What Is Union-Find?
Union-Find (also called Disjoint Set Union or DSU) is a data structure that efficiently tracks which elements belong to the same connected component. It supports two operations: find(x) — returns the representative (root) of x’s component, and union(x, y) — merges the components of x and y. The naive implementation runs in O(n) per operation; with path compression and union by rank, both operations run in effectively O(1) amortized (inverse Ackermann function O(α(n)), which is ≤ 4 for any practical n).
Implementation with Path Compression + Union by Rank
class UnionFind:
def __init__(self, n):
self.parent = list(range(n))
self.rank = [0] * n
self.components = n
def find(self, x):
if self.parent[x] != x:
self.parent[x] = self.find(self.parent[x]) # path compression
return self.parent[x]
def union(self, x, y):
px, py = self.find(x), self.find(y)
if px == py:
return False # already in same component
if self.rank[px] < self.rank[py]:
px, py = py, px
self.parent[py] = px # attach smaller rank tree under larger
if self.rank[px] == self.rank[py]:
self.rank[px] += 1
self.components -= 1
return True
def connected(self, x, y):
return self.find(x) == self.find(y)
Path compression: in find(), after recursively finding the root, set every node on the path to point directly to the root.

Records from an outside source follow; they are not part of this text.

-- ==== Sys2Proof/Machine/Mmu.lean ====
section
/-! DEFINITION. Address translation, the TLB, and the virtual access primitives of every load, store
and fetch (20_memory R105 to R124). -/

namespace Sys2Proof.Machine

/-- The page fault of an access type (20_memory R122). -/
def pageFault (acc : Access) (va : Word) : Trap :=
  match acc with
  | .fetch => ⟨.instrPage, va⟩
  | .read => ⟨.loadPage, va⟩
  | .write => ⟨.storePage, va⟩

/-- The access fault of an access type (20_memory R122). -/
def accessFault (acc : Access) (va : Word) : Trap :=
  match acc with
  | .fetch => ⟨.instrAccess, va⟩
  | .read => ⟨.loadAccess, va⟩
  | .write => ⟨.storeAccess, va⟩

/-- The effective privilege of an access (20_memory R108). -/
def effectivePriv (acc : Access) (s : State) : Priv :=
  let st := getCsr .mstatus s
  if acc ≠ .fetch ∧ s.hart.priv = .M ∧ statusMPRV st = true then privOf (statusMPP st)
  else s.hart.priv

/-- satp.MODE (10_state R80). -/
def satpMode (v : Word) : BitVec 4 := field 60 4 v
/-- satp.ASID (10_state R80). -/
def satpAsid (v : Word) : BitVec 16 := field 44 16 v
/-- satp.PPN (10_state R80). -/
def satpPpn (v : Word) : BitVec 44 := field 0 44 v

/-- The number of levels of a translation mode; `none` is bare (20_memory R109, R110). A mode satp
cannot hold counts as bare: log 27. -/
def modeLevels (mode : BitVec 4) : Option Nat :=
  if mode = 8 then some 3
  else if mode = 9 then some 4
  else if mode = 10 then some 5
  else none

/-- Whether the bits of `va` from the top of a virtual address of `levels` levels up are all equal
(20_memory R110). -/
def canonical (levels : Nat) (va : Word) : Bool :=
  let top := va.sshiftRight (11 + 9 * levels)
  top == 0 || top == BitVec.allOnes 64

/-- The page-table index of a level (20_memory R110). -/
def vpnIndex (level : Nat) (va : Word) : Word := zextWord (field (12 + 9 * level) 9 va)

/-! The fields of a PTE (20_memory R116). -/

/-- Valid. -/
def pteV (p : Word) : Bool := p.getLsbD 0
/-- Readable. -/
def pteR (p : Word) : Bool := p.getLsbD 1
/-- Writable. -/
def pteW (p : Word) : Bool := p.getLsbD 2
/-- Executable. -/
def pteX (p : Word) : Bool := p.getLsbD 3
/-- Accessible in U-mode. -/
def pteU (p : Word) : Bool := p.getLsbD 4
/-- Global. -/
def pteG (p : Word) : Bool := p.getLsbD 5
/-- Accessed. -/
def pteA (p : Word) : Bool := p.getLsbD 6
/-- Dirty. -/
def pteD (p : Word) : Bool := p.getLsbD 7
/-- The physical page number. -/
def ptePpn (p : Word) : BitVec 44 := field 10 44 p
/-- The address a PTE's page number names. -/
def pteBase (p : Word) : Word := zextWord (ptePpn p) <<< 12

/-- CheckPerm: whether the access is allowed (20_memory R117). -/
def permits (pte : Word) (acc : Access) (p : Priv) (status : Word) : Bool :=
  !(p == .U && !pteU pte) &&
  !(p == .S && pteU pte && (acc == .fetch || !statusSUM status)) &&
  !(acc == .fetch && !pteX pte) &&
  !(acc == .read && !pteR pte && !(statusMXR status && pteX pte)) &&
  !(acc == .write && !pteW pte)

/-- The PTE with A, and D for a write, set (20_memory R118). -/
def touchPte (pte : Word) (acc : Access) : Word :=
  pte ||| 0x40#64 ||| (if acc = .write then 0x80#64 else 0)

/-- Whether an access must set A or D (20_memory R118). -/
def needsTouch (pte : Word) (acc : Access) : Bool := !pteA pte || (acc == .write && !pteD pte)

/-- UpdateAD: the PTE after the access, written back when a bit was set (20_memory R118). -/
def updateAD (pte pteAddr : Word) (acc : Access) (va : Word) (s : State) : Attempt Word :=
  if needsTouch pte acc then
    match physWrite pteAddr 8 (touchPte pte acc) s with
    | some s' => .ok (touchPte pte acc) s'
    | none => .raise (accessFault acc va) s
  else .ok pte s

/-! ### The TLB -/

/-- Whether the entry's page holds virtual page `vpn` (20_memory R111). -/
def TlbEntry.covers (e : TlbEntry) (vpn : Word) : Bool :=
  let k := e.size.toNat.log2 - 12
  vpn >>> k == e.vpn >>> k

/-- Whether an access of hart `h` under address space `asid` may use the entry (20_memory R112). -/
def TlbEntry.usable (e : TlbEntry) (h : Nat) (asid : BitVec 16) (vpn : Word) : Bool :=
  e.hart == h && e.covers vpn && (e.asid == asid || pteG e.raw)

/-- Whether two entries have the same key (20_memory R120). -/
def TlbEntry.sameKey (e d : TlbEntry) : Bool :=
  e.vpn == d.vpn && e.asid == d.asid && e.hart == d.hart

/-- TlbInstall: an entry of the same key is replaced (20_memory R120). -/
def tlbInstall (e : TlbEntry) (s : State) : State :=
  s.setTlb (e :: s.tlb.filter fun d => !d.sameKey e)

/-- The entry's stored PTE replaced (20_memory R118). -/
def tlbSetRaw (e : TlbEntry) (raw : Word) (s : State) : State :=
  s.setTlb (s.tlb.map fun d => if d = e then { d with raw := raw } else d)

/-- Whether SFENCE.VMA by hart `h` removes the entry (20_memory R123). -/
def TlbEntry.flushed (e : TlbEntry) (h : Nat) (vaddr : Word) (asid : BitVec 16) : Bool :=
  e.hart == h && (vaddr == 0 || e.covers (vaddr >>> 12)) &&
    (asid == 0 || e.asid == asid || pteG e.raw)

/-- `flush(hart, vaddr, asid)` (20_memory R123, R124). -/
def tlbFlush (h : Nat) (vaddr : Word) (asid : BitVec 16) (s : State) : State :=
  s.setTlb (s.tlb.filter fun e => !e.flushed h vaddr asid)

/-- The usable entry this access uses, if any: the draw is made only where one exists
(20_memory R112). Log 22. -/
def tlbChoose (va : Word) (s : State) : Option TlbEntry × State :=
  match s.tlb.filter (fun e => e.usable s.hart.id (satpAsid (getCsr .satp s)) (va >>> 12)) with
  | [] => (none, s)
  | e :: es =>
    let (k, s') := drawTlbUse s
    ((e :: es)[k]?, s')

/-- What a translation answers: the physical address, and the address of the PTE it wrote back, if it
did. -/
structure Translated where
  pa   : Word
  back : Option Word
  deriving DecidableEq, Repr

/-- The address UpdateAD wrote back to, having turned `old` into `new` (20_memory R118). -/
def writtenBack (old new pteAddr : Word) : Option Word := if new = old then none else some pteAddr

/-- A hit: permissions and A/D on the entry's own PTE (20_memory R113). -/
def tlbHit (e : TlbEntry) (va : Word) (acc : Access) (p : Priv) (s : State) : Attempt Translated :=
  if permits e.raw acc p (getCsr .mstatus s) then
    (updateAD e.raw e.pteAddr acc va s).bind fun raw s' =>
      .ok ⟨e.base + (va &&& (e.size - 1)), writtenBack e.raw raw e.pteAddr⟩ (tlbSetRaw e raw s')
  else .raise (pageFault acc va) s

/-! ### The walk -/

/-- The size of a leaf's page at a level (20_memory R119). -/
def pageSize (level : Nat) : Word := 4096#64 <<< (9 * level)

/-- Whether a leaf at a level has its low page-number bits zero (20_memory R115). -/
def superpageAligned (level : Nat) (pte : Word) : Bool :=
  (ptePpn pte).toNat % 2 ^ (9 * level) == 0

/-- Walk from the table at `table`, `levels` levels left (20_memory R115). -/
def walk (va : Word) (acc : Access) (p : Priv) : Nat → Word → State → Attempt Translated
  | 0, _, s => .raise (pageFault acc va) s
  | level + 1, table, s =>
    let pteAddr := table + vpnIndex level va * 8#64
    match physRead pteAddr 8 s with
    | none => .raise (accessFault acc va) s
    | some (pte, s1) =>
      if !pteV pte || (pteW pte && !pteR pte) then .raise (pageFault acc va) s1
      else if pteR pte || pteX pte then
        if !permits pte acc p (getCsr .mstatus s1) then .raise (pageFault acc va) s1
        else if !superpageAligned level pte then .raise (pageFault acc va) s1
        else
          (updateAD pte pteAddr acc va s1).bind fun pte' s2 =>
            let e : TlbEntry :=
              { pteAddr := pteAddr, vpn := va >>> 12, asid := satpAsid (getCsr .satp s2),
                hart := s2.hart.id, base := pteBase pte, size := pageSize level, raw := pte' }
            .ok ⟨pteBase pte + (va &&& (pageSize level - 1)), writtenBack pte pte' pteAddr⟩
              (tlbInstall e s2)
      else walk va acc p level (pteBase pte) s1

/-- The levels of the active translation of an access; `none` where translation is the identity
(20_memory R109). -/
def activeLevels (acc : Access) (s : State) : Option Nat :=
  match effectivePriv acc s with
  | .M => none
  | .H => none
  | .S => modeLevels (satpMode (getCsr .satp s))
  | .U => modeLevels (satpMode (getCsr .satp s))

/-- Translate, with what it wrote back (20_memory R108 to R115). -/
def translation (va : Word) (acc : Access) (s : State) : Attempt Translated :=
  match activeLevels acc s with
  | none => .ok ⟨va, none⟩ s
  | some levels =>
    if !canonical levels va then .raise (pageFault acc va) s
    else
      match tlbChoose va s with
      | (some e, s') => tlbHit e va acc (effectivePriv acc s) s'
      | (none, s') =>
        walk va acc (effectivePriv acc s) levels (zextWord (satpPpn (getCsr .satp s)) <<< 12) s'

/-- Translate: the physical address alone (20_memory R108). -/
def translate (va : Word) (acc : Access) (s : State) : Attempt Word :=
  (translation va acc s).bind fun r s' => .ok r.pa s'

/-! ### Virtual accesses (20_memory R107) -/

/-- Whether an access of `n` bytes is aligned (20_memory R105). -/
def aligned (va : Word) (n : Nat) : Bool := va.toNat % n == 0

/-- One translated read. -/
def readAt (va : Word) (n : Nat) (acc : Access) (s : State) : Attempt Word :=
  (translate va acc s).bind fun pa s1 =>
    match physRead pa n s1 with
    | some (v, s2) => .ok v s2
    | none => .raise (accessFault acc va) s1

/-- One translated write. -/
def writeAt (va : Word) (n : Nat) (v : Word) (s : State) : Attempt Unit :=
  (translate va .write s).bind fun pa s1 =>
    match physWrite pa n v s1 with
    | some s2 => .ok () s2
    | none => .raise (accessFault .write va) s1

/-- `n` one-byte reads in ascending order (20_memory R105). DESIGN CHOICE: where a byte faults, the
devices have seen the reads before it, whatever `partialStore` is. Log 35. -/
def readBytewise (va : Word) : Nat → State → Attempt Word
  | 0, s => .ok 0 s
  | n + 1, s =>
    (readAt va 1 .read s).bind fun b s1 =>
      (readBytewise (va + 1) n s1).bind fun v s2 => .ok ((v <<< 8) ||| b) s2

/-- `n` one-byte writes in ascending order; the bytes before a failing one stay written
(20_memory R105, R107). -/
def writeBytewise (va : Word) : Nat → Word → State → Attempt Unit
  | 0, _, s => .ok () s
  | n + 1, v, s =>
    (writeAt va 1 (lowBytes 1 v) s).bind fun _ s1 => writeBytewise (va + 1) n (v >>> 8) s1

/-- RAM and the device events as they are without the bytes of a store that may still raise. -/
structure Survivors where
  mem : List Host.Cell
  bus : List BusEvent
  deriving DecidableEq, Repr

/-- A translation from `s` to `t` survives: the whole PTE it wrote back, as it stands in the RAM of
`t`, and the events of devices (20_memory R118, R121). -/
def Survivors.keep (k : Survivors) (back : Option Word) (s t : State) : Survivors where
  mem :=
    match back with
    | none => k.mem
    | some a =>
      match findRegion t.plat.pmap a.toNat 8 with
      | some ⟨_, _, .ram⟩ => Memory.writeLE k.mem a.toNat 8 (Memory.readLE t.mem a.toNat 8)
      | _ => k.mem
  bus := k.bus ++ t.bus.drop s.bus.length

/-- `s` with only what survives. -/
def Survivors.putIn (k : Survivors) (s : State) : State := { s with mem := k.mem, bus := k.bus }

/-- `writeBytewise`, except that where a byte faults none of the store's own bytes is committed and no
reservation is cleared for them: what survives, kept apart in `k`, is the A/D write-backs and TLB
installs of the translations made (60_exceptions R520, R523, 20_memory R121). The bytes are written,
and so seen by the later translations, in the order of R107. DESIGN CHOICE: that order where a byte
falls on a PTE that a later byte's translation uses, and that a write-back survives as the whole PTE
it wrote, bytes of the store that the PTE took in included. Log 13. -/
def writePrecise (va : Word) : Nat → Word → Survivors → State → Attempt Unit
  | 0, _, _, s => .ok () s
  | n + 1, v, k, s =>
    match translation va .write s with
    | .raise tr s1 => .raise tr ((k.keep none s s1).putIn s1)
    | .ok r s1 =>
      let k1 := k.keep r.back s s1
      match physWrite r.pa 1 (lowBytes 1 v) s1 with
      | none => .raise (accessFault .write va) (k1.putIn s1)
      | some s2 =>
        match writePrecise (va + 1) n (v >>> 8) k1 { s2 with hart := s1.hart, others := s1.others } with
        | .ok _ t => .ok () (clearReservations r.pa.toNat 1 t)
        | .raise tr t => .raise tr t

/-- A misaligned store in bytes. Where a byte faults, nothing of the store survives but what its
translations did (`undone`: 00_scope R18, 60_exceptions R523, 92_eei_decisions D39), or the bytes
already written stay written too (`kept`: 20_memory R105, R107). Log 13. -/
def storeBytewise (va : Word) (n : Nat) (v : Word) (s : State) : Attempt Unit :=
  match s.plat.partialStore with
  | .kept => writeBytewise va n v s
  | .undone => writePrecise va n v ⟨s.mem, s.bus⟩ s

/-- MemRead (20_memory R105, R107). -/
def memRead (va : Word) (n : Nat) (s : State) : Attempt Word :=
  if aligned va n then readAt va n .read s
  else if s.plat.misaligned = .trap then .raise ⟨.loadMisaligned, va⟩ s
  else readBytewise va n s

/-- MemWrite (20_memory R105, R107). -/
def memWrite (va : Word) (n : Nat) (v : Word) (s : State) : Attempt Unit :=
  if aligned va n then writeAt va n v s
  else if s.plat.misaligned = .trap then .raise ⟨.storeMisaligned, va⟩ s
  else storeBytewise va n v s

end Sys2Proof.Machine
end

Subsequent finds on the same path are O(1). Union by rank: always attach the shorter tree under the taller tree. This keeps the tree height O(log n), ensuring find() stays fast even without path compression.
Classic Problems
Number of Connected Components (LC 323): create UF with n nodes. For each edge (u, v), union(u, v). Return uf.components. O(n + E × α(n)).
Redundant Connection (LC 684): find the edge that creates a cycle in an undirected graph. Process edges one by one. For each edge (u, v): if find(u) == find(v), this edge creates a cycle — return it. Otherwise union(u, v). The first edge where both endpoints are already in the same component is the answer.

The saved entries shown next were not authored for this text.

-- ==== Sys2Proof/Safety.lean ====
section
/-! DEFINITION. What holds of every state between steps, what a safe step is, and the terms the
statements use: what an instruction changes, and when a plain memory access succeeds. -/

namespace Sys2Proof.Machine

/-! ### The invariant -/

/-- The stored CSRs hold only bits their masks and legalisations allow (10_state R57 to R82). -/
abbrev CsrFile.legal (c : CsrFile) : Prop :=
  c.fcsr &&& ~~~0xff#64 = 0 ∧ c.mstatus &&& ~~~mstatusWritable = 0 ∧ statusMPP c.mstatus ≠ 2 ∧
  c.medeleg &&& ~~~0xb3ff#64 = 0 ∧ c.mideleg &&& ~~~0x222#64 = 0 ∧ c.mie &&& ~~~0xaaa#64 = 0 ∧
  c.mip &&& ~~~0x222#64 = 0 ∧ c.mtvec &&& 2#64 = 0 ∧ c.stvec &&& 2#64 = 0 ∧
  c.mepc &&& 1#64 = 0 ∧ c.sepc &&& 1#64 = 0 ∧ c.mcounteren &&& ~~~7#64 = 0 ∧
  c.scounteren &&& ~~~7#64 = 0 ∧
  (satpMode c.satp = 0 ∨ satpMode c.satp = 8 ∨ satpMode c.satp = 9 ∨ satpMode c.satp = 10)

/-- A hart between steps: register 0 is 0, the pc is even, the privilege is not H, the CSRs are legal,
a reservation is of a word or a doubleword (10_state R32, R39, R41, 44_atomics R310). -/
abbrev Hart.legal (h : Hart) : Prop :=
  h.x[0] = 0 ∧ h.pc &&& 1#64 = 0 ∧ h.priv ≠ .H ∧ h.csr.legal ∧
  ∀ r, h.res = some r → r.width = 4 ∨ r.width = 8

/-- No two TLB entries have the same key (20_memory R120). -/
abbrev tlbKeysDistinct (l : List TlbEntry) : Prop := l.Pairwise fun d e => d.sameKey e = false

/-- The invariant of the machine between steps. -/
structure Inv (s : State) : Prop where
  memory : Memory.wf s.mem
  hart   : s.hart.legal
  others : ∀ h ∈ s.others, h.legal
  tlb    : tlbKeysDistinct s.tlb
  note   : s.note = {}

/-! ### Safe steps -/

/-- Executing the instruction answers a next state, and `post` holds of it. -/
def RunsTo (i : Instr) (s : State) (post : State → Prop) : Prop := ∃ t, exec i s = .next t ∧ post t

/-- Executing the instruction takes the exception: the next state is that of its trap entry from `u`,
the state with the effects that survive a trap. -/
def Traps (i : Instr) (s : State) (cause : Cause) (tval : Word) (u : State) : Prop :=
  exec i s = .next (takeException ⟨cause, tval⟩ u)

/-- A state reached by steps. -/
inductive Reaches : State → State → Prop
  | refl (s : State) : Reaches s s
  | tail {s t u : State} : Reaches s t → step t = .next u → Reaches s u

/-- A run that has not failed: no hart has halted (60_exceptions R531). -/
def NotFailed (s : State) : Prop := s.hart.halted = none ∧ ∀ h ∈ s.others, h.halted = none

/-! ### What an instruction changes -/

/-- The stepping hart's identity, privilege and flags are as before. -/
structure KeepsMode (s t : State) : Prop where
  id       : t.hart.id = s.hart.id
  priv     : t.hart.priv = s.hart.priv
  wfi      : t.hart.wfi = s.hart.wfi
  semihost : t.hart.semihost = s.hart.semihost
  halted   : t.hart.halted = s.hart.halted

/-- The other harts, every byte of memory and all else the harts share are as before. -/
structure KeepsShared (s t : State) : Prop where
  others   : t.others = s.others
  memory   : ∀ a, Memory.readByte t.mem a = Memory.readByte s.mem a
  tlb      : t.tlb = s.tlb
  mtime    : t.mtime = s.mtime
  plat     : t.plat = s.plat
  bus      : t.bus = s.bus

/-- In the stepping hart, its reservation apart, the instruction wrote `v` to `x[rd]` (nothing when rd
is 0), moved the pc to `target`, retired, and changed nothing else. -/
structure HartWroteX (rd : RegNum) (v target : Word) (s t : State) : Prop where
  result   : rd ≠ 0 → readX rd t = v
  frame    : ∀ r, r ≠ rd ∨ r = 0 → readX r t = readX r s
  fprs     : t.hart.f = s.hart.f
  csrs     : t.hart.csr = s.hart.csr
  pc       : t.hart.pc = target
  retired  : t.note = { s.note with retired := true }
  mode     : KeepsMode s t

/-- The instruction wrote `v` to `x[rd]` (nothing when rd is 0), moved the pc to `target`, retired, and
changed nothing else. -/
structure WroteX (rd : RegNum) (v target : Word) (s t : State) : Prop where
  hart   : HartWroteX rd v target s t
  res    : t.hart.res = s.hart.res
  shared : KeepsShared s t

/-- The instruction wrote no register, moved the pc to `target`, retired, and changed nothing else. -/
def OnlyMovedPc (target : Word) (s t : State) : Prop := WroteX 0 0 target s t

/-- The CSRs after an instruction accrued `flags` and, where `dirty`, set FS to Dirty: FS is bits 14:13
of mstatus, the flags are bits 4:0 of fcsr (46_float R380, R383). -/
def FpCsrs (flags : BitVec 5) (dirty : Bool) (c d : CsrFile) : Prop :=
  d = { c with
    fcsr := c.fcsr ||| flags.setWidth 64
    mstatus := if dirty then c.mstatus ||| 0x6000#64 else c.mstatus }

/-- The instruction wrote `v` to `f[rd]`, accrued `flags`, set FS to Dirty, advanced the pc by `len`,
retired, and changed nothing else (46_float R380, R383). -/
structure WroteF (rd : RegNum) (v : Word) (flags : BitVec 5) (len : Word) (s t : State) : Prop where
  result   : readF rd t = v
  frame    : ∀ r, r ≠ rd → readF r t = readF r s
  gprs     : t.hart.x = s.hart.x
  csrs     : FpCsrs flags true s.hart.csr t.hart.csr
  pc       : t.hart.pc = s.hart.pc + len
  retired  : t.note = { s.note with retired := true }
  mode     : KeepsMode s t
  res      : t.hart.res = s.hart.res
  shared   : KeepsShared s t

/-- The instruction wrote `v` to `x[rd]` and accrued `flags`; FS becomes Dirty only when a flag is
raised; nothing else has changed (46_float R380, R383). -/
structure WroteXFlags (rd : RegNum) (v : Word) (flags : BitVec 5) (s t : State) : Prop where
  result   : rd ≠ 0 → readX rd t = v
  frame    : ∀ r, r ≠ rd ∨ r = 0 → readX r t = readX r s
  fprs     : t.hart.f = s.hart.f
  csrs     : FpCsrs flags (flags != 0) s.hart.csr t.hart.csr
  pc       : t.hart.pc = s.hart.pc + 4
  retired  : t.note = { s.note with retired := true }
  mode     : KeepsMode s t
  res      : t.hart.res = s.hart.res
  shared   : KeepsShared s t

/-! ### Memory accesses -/

/-- One region of RAM holds all `n` bytes from `a` (20_memory R100). -/
def InRam (s : State) (a n : Nat) : Prop :=
  ∃ r, findRegion s.plat.pmap a n = some r ∧ r.kind = .ram

/-- No region holds all `n` bytes from `a` (20_memory R100). -/
def Unmapped (s : State) (a n : Nat) : Prop := findRegion s.plat.pmap a n = none

/-- The access is not translated: its effective privilege is M or satp.MODE is 0 (20_memory R108,
R109). -/
def Untranslated (acc : Access) (s : State) : Prop :=
  effectivePriv acc s = .M ∨ satpMode s.hart.csr.satp = 0

/-- An access of `n` bytes at `va` is untranslated and lies in RAM, and is aligned, or performed
bytewise (20_memory R100, R105, R109): by the rules it succeeds, at the physical address `va`. -/
structure PlainAccess (va : Word) (n : Nat) (acc : Access) (s : State) : Prop where
  identity : Untranslated acc s
  bytes    : (va.toNat % n = 0 ∧ InRam s va.toNat n) ∨
    (va.toNat % n ≠ 0 ∧ s.plat.misaligned = .bytewise ∧ ∀ k, k < n → InRam s (va.toNat + k) 1)

/-- An atomic access of `n` bytes at `va` is aligned, untranslated and inside RAM (20_memory R105). -/
structure PlainAtomic (va : Word) (n : Nat) (acc : Access) (s : State) : Prop where
  identity : Untranslated acc s
  aligned  : va.toNat % n = 0
  inRam    : InRam s va.toNat n

/-- The little-endian value of `n` bytes from `a` (20_memory R103). -/
def leNat (m : List Host.Cell) (a : Nat) : Nat → Nat
  | 0 => 0
  | n + 1 => (Memory.readByte m a).toNat + 256 * leNat m (a + 1) n

/-- What is left of a reservation after a write of `n` bytes from `a`: nothing where the two share a
byte (20_memory R132). -/
def survivingRes (a n : Nat) : Option Reservation → Option Reservation
  | none => none
  | some r =>
    if (List.range n).any (fun k => decide (r.paddr.toNat ≤ a + k) &&
        decide (a + k < r.paddr.toNat + r.width)) then none else some r

/-- The low `n` bytes of `v` are stored from `a`, little-endian, every other byte is as before, the
other harts have at most lost an overlapping reservation, and all else the harts share is as before
(20_memory R101, R103, R132). -/
structure StoredAt (a n : Nat) (v : Word) (s t : State) : Prop where
  stored : ∀ k, k < n → Memory.readByte t.mem (a + k) = v.extractLsb' (8 * k) 8
  frame  : ∀ b, b < a ∨ a + n ≤ b → Memory.readByte t.mem b = Memory.readByte s.mem b
  others : t.others = s.others.map fun h => { h with res := survivingRes a n h.res }
  tlb    : t.tlb = s.tlb
  mtime  : t.mtime = s.mtime
  plat   : t.plat = s.plat
  bus    : t.bus = s.bus

/-- A store of the low `n` bytes of `v` at `a` that retired and changed nothing else: no register, only
overlapping reservations (42_loadstore R270). -/
structure Stored (a n : Nat) (v len : Word) (s t : State) : Prop where
  hart   : HartWroteX 0 0 (s.hart.pc + len) s t
  memory : StoredAt a n v s t
  res    : t.hart.res = survivingRes a n s.hart.res

/-! ### Accesses as the rules describe them -/

/-- The page fault of an access type: cause 12, 13 or 15 (20_memory R122). -/
def pageCause : Access → Cause
  | .fetch => .instrPage
  | .read => .loadPage
  | .write => .storePage

/-- The access fault of an access type: cause 1, 5 or 7 (20_memory R122). -/
def accessCause : Access → Cause
  | .fetch => .instrAccess
  | .read => .loadAccess
  | .write => .storeAccess

/-- One region, of device `d`, holds all `n` bytes from `a` (20_memory R100). -/
def InDevice (s : State) (a n d : Nat) : Prop :=
  ∃ r, findRegion s.plat.pmap a n = some r ∧ r.kind = .device d

/-- PhysRead of `n` bytes at `pa` answers a value and leaves a state: of RAM the little-endian value
and no effect, of a device the low `n` bytes of a draw, the device having seen the read (20_memory R100
to R103). -/
inductive PhysReads (pa : Word) (n : Nat) (s : State) : Nat → State → Prop
  | ram (h : InRam s pa.toNat n) : PhysReads pa n s (leNat s.mem pa.toNat n) s
  | device (d : Nat) (h : InDevice s pa.toNat n d) (value : Nat)
      (low : value = (drawDeviceRead s).1.toNat % 256 ^ n) :
      PhysReads pa n s value
        { (drawDeviceRead s).2 with bus := s.bus ++ [.read d pa n (BitVec.ofNat 64 value)] }

/-- The state in which every hart has lost a reservation that shares a byte with `n` bytes from `a`
(20_memory R132). -/
def State.loseReservations (a n : Nat) (s : State) : State :=
  { s with
    hart := { s.hart with res := survivingRes a n s.hart.res }
    others := s.others.map fun h => { h with res := survivingRes a n h.res } }

/-- Memory `m` with the low `n` bytes of `v` from `a` is `m'`, in canonical form (20_memory R101,
R103). -/
structure BytesStored (a n : Nat) (v : Word) (m m' : List Host.Cell) : Prop where
  wf     : Memory.wf m'
  stored : ∀ k, k < n → Memory.readByte m' (a + k) = v.extractLsb' (8 * k) 8
  frame  : ∀ b, b < a ∨ a + n ≤ b → Memory.readByte m' b = Memory.readByte m b

/-- PhysWrite of the low `n` bytes of `v` at `pa` leaves a state: the bytes in RAM, or the write seen
by a device; overlapping reservations are lost, and nothing else changes (20_memory R100 to R103,
R132). -/
inductive PhysWrites (pa : Word) (n : Nat) (v : Word) (s : State) : State → Prop
  | ram (h : InRam s pa.toNat n) (m : List Host.Cell) (hm : BytesStored pa.toNat n v s.mem m) :
      PhysWrites pa n v s (({ s with mem := m } : State).loseReservations pa.toNat n)
  | device (d : Nat) (h : InDevice s pa.toNat n d) :
      PhysWrites pa n v s (({ s with
        bus := s.bus ++ [.write d pa n (BitVec.ofNat 64 (v.toNat % 256 ^ n))] } : State).loseReservations
          pa.toNat n)

/-- One access of `n` bytes that fails: its translation raises, or answers an address outside every
region, which raises the access fault (20_memory R100, R107). The state is what the translation left
(R121). -/
def AccessFails (acc : Access) (va : Word) (n : Nat) (s : State) (tr : Trap) (t : State) : Prop :=
  translate va acc s = .raise tr t ∨
  ∃ pa, translate va acc s = .ok pa t ∧ Unmapped t pa.toNat n ∧
    tr = ⟨accessCause acc, va⟩

/-- One read of `n` bytes at `va`, of data or of an instruction, that succeeds (20_memory R107, 30_encoding
R160). -/
def Reads (acc : Access) (va : Word) (n : Nat) (s : State) (value : Nat) (t : State) : Prop :=
  ∃ pa u, translate va acc s = .ok pa u ∧ PhysReads pa n u value t

/-- One write of the low `n` bytes of `v` at `va` that succeeds (20_memory R107). -/
def Writes (va : Word) (n : Nat) (v : Word) (s t : State) : Prop :=
  ∃ pa u, translate va .write s = .ok pa u ∧ PhysWrites pa n v u t

/-- `n` reads of a byte from `va` up, each translated on its own (20_memory R105). -/
def BytesRead (va : Word) : Nat → State → Nat → State → Prop
  | 0, s, value, t => value = 0 ∧ t = s
  | n + 1, s, value, t => ∃ b u rest, Reads .read va 1 s b u ∧ BytesRead (va + 1) n u rest t ∧
    value = b + 256 * rest

/-- `n` writes of a byte from `va` up, each translated on its own (20_memory R105). -/
def BytesWritten (va : Word) : Nat → Word → State → State → Prop
  | 0, _, s, t => t = s
  | n + 1, v, s, t => ∃ u, Writes va 1 v s u ∧ BytesWritten (va + 1) n (v >>> 8) u t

Number of Islands (LC 200): can be solved with BFS/DFS (more common) or UF. Create UF with rows×cols nodes, treating each cell as a node. For every ‘1’ cell, union it with adjacent ‘1’ cells. Return uf.components minus the count of ‘0’ cells.
Accounts Merge (LC 721): each account has a name and list of emails. Merge accounts that share at least one email. UF approach: create a UF over emails (use a dict mapping email → index). For each account, union all emails with the first email in the account. After all unions, group emails by their root. Map roots back to account names.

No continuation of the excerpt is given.